▶ [Problem]: Below are records; copy every line in them that holds the word "rackPost".

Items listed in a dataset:
☆ ☆ ☆ ☆
-- ==== Sys2Proof/Machine/RackEv.lean ====
section
/-! DEFINITION. The part of a BX-36 rack that reaches the module (chapter 24): shelves, pumps, and what the rack managers
do to it over the management path. Every module of the rack has this module's rating (log entry 13). -/

namespace Sys2Proof.Machine

/-- Trays (Table 24-2). -/
inductive Tray where
  | d | c | h
deriving DecidableEq, Repr

/-- The tray of a bay, 0 to 35 from the bottom (Table 24-1); build 1 is BX-36D, 2 BX-36C. -/
def trayAt (build bay : Nat) : Tray := if build = 2 then .c else if 16 ≤ bay && bay ≤ 19 then .h else .d

/-- Modules of a tray (Table 24-2). -/
def Tray.modules : Tray → Nat
  | .d => 4 | .c => 2 | .h => 0
/-- Host sockets of a tray. -/
def Tray.sockets : Tray → Nat
  | .d => 0 | .c => 2 | .h => 4
/-- P_tray, W (R530). -/
def Tray.power : Tray → Nat
  | .d => 150 | .c => 1750 | .h => 3000

/-- The sum of a figure over the 36 bays. -/
def baySum (build : Nat) (f : Tray → Nat) : Nat := ((List.range 36).map (fun b => f (trayAt build b))).foldl (· + ·) 0

/-- Port-die sites a host socket is cabled to on a module (R530, Table 24-2): P0, and in BX-36C P9 too. -/
def hostSites (build : Nat) : List Nat := if build = 2 then [0, 9] else [0]

/-- A rack's fill is one kind of port count (R529): M8 only, or M6 and S0. -/
def fillOk (l : List Asm) : Bool := l.all (· == .m8) || l.all (· != .m8)

/-- Module number of slot `slot` of bay `bay` (R531). -/
def moduleNo (build bay slot : Nat) : Nat := if build = 2 then 2 * bay + slot else 4 * (if bay ≤ 15 then bay else bay - 4) + slot

/-- DADDR and EID the rack manager gives module `m` (R531). -/
def moduleDaddr (build m : Nat) : Nat := 256 * build + m + 1
/-- EID of module `m`. -/
def moduleEid (m : Nat) : Nat := 0x20 + m

/-- Neighbour of module `m` in a direction, 0 +x, 1 −x, 2 +y, 3 −y, on the torus of `w` by `h` (R533). -/
def torusNext (w h dir m : Nat) : Nat :=
  let x := m % w
  let y := m / w
  match dir with
  | 0 => w * y + (x + 1) % w
  | 1 => w * y + (x + w - 1) % w
  | 2 => w * ((y + 1) % h) + x
  | _ => w * ((y + h - 1) % h) + x

/-- First port, by bit index 12d + p, and number of ports of a direction (Table 24-3). -/
def dirPorts (m8 : Bool) (dir : Nat) : Nat × Nat := if m8 then (6 * dir, 6) else (12 * dir, 12)

/-- The far end of port `k` of a direction (R533): the same port of the opposite direction. -/
def torusPeer (m8 : Bool) (dir k : Nat) : Nat := (dirPorts m8 (if dir % 2 = 0 then dir + 1 else dir - 1)).1 + k

/-- Modules of the build (Table 24-1). -/
def rackModules (s : State) : Nat := baySum s.rk.build Tray.modules
/-- P_fixed (R536): the trays, the rack managers and the bridges. -/
def rackFixed (s : State) : Nat := baySum s.rk.build Tray.power + 600
/-- P_brk and P_orph (R536). -/
def rackBrake (s : State) : Nat := rackModules s * Config.kBrakeW + rackFixed s
/-- P_orph. -/
def rackOrphan (s : State) : Nat := rackModules s * Config.kOrphanW + rackFixed s

/-- A shelf event with `n` shelves left is ridden through (R549), loads in W and the brake's time in hundredths of a
microsecond: 20 us of the BBC and 802.01 us of R494, against 400 J. -/
def rideThrough (load n : Nat) (s : State) : Bool :=
  decide ((load - 75000 * n) * 82201 ≤ 400 * 100000000) && decide (rackBrake s ≤ 60000 * n)

/-- P_rated (R536). -/
def rackRated (s : State) : Nat := rackModules s * rating s + rackFixed s
/-- N_full (R536). -/
def rackFull (s : State) : Nat := (rackRated s + 59999) / 60000

/-- The shelf cap of R542 for `n` shelves in regulation. -/
def shelfCap (n : Nat) (s : State) : Nat := min (rating s) (floorTo 10 ((57000 * n - rackFixed s) / rackModules s))

/-- The cooling fraction f in percent (R537). -/
def coolPct (pumps : Nat) : Nat := nth 120 [0, 35, 70, 100, 120] pumps

/-- The pump cap of R543. -/
def pumpCap (n : Nat) (s : State) : Nat := min (rating s) (max Config.kBrakeW (floorTo 10 (coolPct n * rating s / 100)))

/-- The cap the rules in force give together: the lower one, the rating with none (chapter 24, "When things coincide"). -/
def rackCap (s : State) : Nat := min ((s.rk.capShelf).getD (rating s)) ((s.rk.capPump).getD (rating s))

/-- The active manager sends MG_CAP_SET. -/
def rackSend (s : State) : State := mgRow (mgVendorMsg 0xB01 (toLe 2 (rackCap s) ++ toLe 2 0)) s

/-- The active manager posts a request with MG_REQUEST (R545). -/
def rackPost (r : Nat) (s : State) : State := mgRow (mgVendorMsg 0xB08 (toLe 1 r ++ toLe 3 0)) s

/-- The rack BRAKE line is released. -/
def brakeLineOff (s : State) : State := brakeDeassert { s with rk := { s.rk with brakeLine := false, waitRelease := false } }

/-- A shelf leaves regulation (R541): BRAKE, and t_bh restarts. -/
def shelfEvent (n : Nat) (s : State) : State :=
  brakeAssert { s with rk := { s.rk with shelves := min 8 n, brakeLine := true, holding := true, waitRelease := false } }

/-- t_bh is over (R541). -/
def bbcHoldEnd (s : State) : State :=
  if !s.rk.holding then s
  else
    let s := { s with rk := { s.rk with holding := false } }
    if rackRated s ≤ s.rk.shelves * 60000 then brakeLineOff s else { s with rk := { s.rk with waitRelease := true } }

/-- The active manager applies the caps of R542, then writes release; the BBC releases once t_bh is over. With fewer than
two shelves there is no cap and no release (Table 24-5). -/
def rmRelease (s : State) : State :=
  if !s.rk.activeAlive || s.rk.shelves < 2 then s
  else
    let s := if s.rk.shelves < rackFull s then rackSend { s with rk := { s.rk with capShelf := some (shelfCap s.rk.shelves s) } } else s
    if s.rk.waitRelease then brakeLineOff s else s

/-- A pump is lost (R543, Table 24-7). -/
def pumpLost (n : Nat) (s : State) : State :=
  if s.rk.pumps ≤ n then s
  else
    let s := { s with rk := { s.rk with pumps := n } }
    if !s.rk.activeAlive then s
    else
      let s := rackSend (rackPost 0 { s with rk := { s.rk with capPump := some (pumpCap n s) } })
      let s := if n ≤ 1 then rackPost 1 s else s
      if n = 0 then rackPost 2 s else s

/-- A pump returns (R543): the caps rise to match the new f. -/
def pumpBack (n : Nat) (s : State) : State :=
  if min 4 n ≤ s.rk.pumps then s
  else
    let s := { s with rk := { s.rk with pumps := min 4 n } }
    if !s.rk.activeAlive then s
    else rackSend { s with rk := { s.rk with capPump := if 3 ≤ min 4 n then none else some (pumpCap (min 4 n) s) } }

/-- A shelf returns (R542): at N_full every cap is the rating again. -/
def shelfBack (n : Nat) (s : State) : State :=
  if min 8 n ≤ s.rk.shelves then s
  else
    let s := { s with rk := { s.rk with shelves := min 8 n } }
    if !s.rk.activeAlive || s.rk.capShelf.isNone then s
    else rackSend { s with rk := { s.rk with capShelf := if rackFull s ≤ min 8 n then none else some (shelfCap (min 8 n) s) } }

/-- The standby manager takes over (R538): keepalives resume; it posts no request, and the caps in force are set again. -/
def rmFailover (s : State) : State :=
  if !s.rk.standbyAlive then s
  else
    let s := mgRow (mgVendorMsg 0xB00 []) { s with rk := { s.rk with activeAlive := true, standbyAlive := false } }
    if s.rk.capShelf.isSome || s.rk.capPump.isSome then rackSend s else s

/-- BBC_SHELF_EVENT (R541). -/
def execBbcShelfEvent (shelves : Nat) (s : State) : Res := .next (shelfEvent shelves s)
/-- BBC_HOLD_EXPIRY (R541). -/
def execBbcHoldExpiry (s : State) : Res := .next (bbcHoldEnd s)
/-- RM_BRAKE_RELEASE (R542). -/
def execRmBrakeRelease (s : State) : Res := .next (rmRelease s)
/-- PUMP_LOSS (R543). -/
def execPumpLoss (pumps : Nat) (s : State) : Res := .next (pumpLost pumps s)
/-- RM_FAILOVER (R538). -/
def execRmFailover (s : State) : Res := .next (rmFailover s)
/-- PUMP_RESTORED (R543). -/
def execPumpRestored (pumps : Nat) (s : State) : Res := .next (pumpBack pumps s)
/-- SHELF_RESTORED (R542). -/
def execShelfRestored (shelves : Nat) (s : State) : Res := .next (shelfBack shelves s)

end Sys2Proof.Machine
end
☆ ☆ ☆ ☆
▶ [Response box]:
def rackPost (r : Nat) (s : State) : State := mgRow (mgVendorMsg 0xB08 (toLe 1 r ++ toLe 3 0)) s
      let s := rackSend (rackPost 0 { s with rk := { s.rk with capPump := some (pumpCap n s) } })
      let s := if n ≤ 1 then rackPost 1 s else s
      if n = 0 then rackPost 2 s else s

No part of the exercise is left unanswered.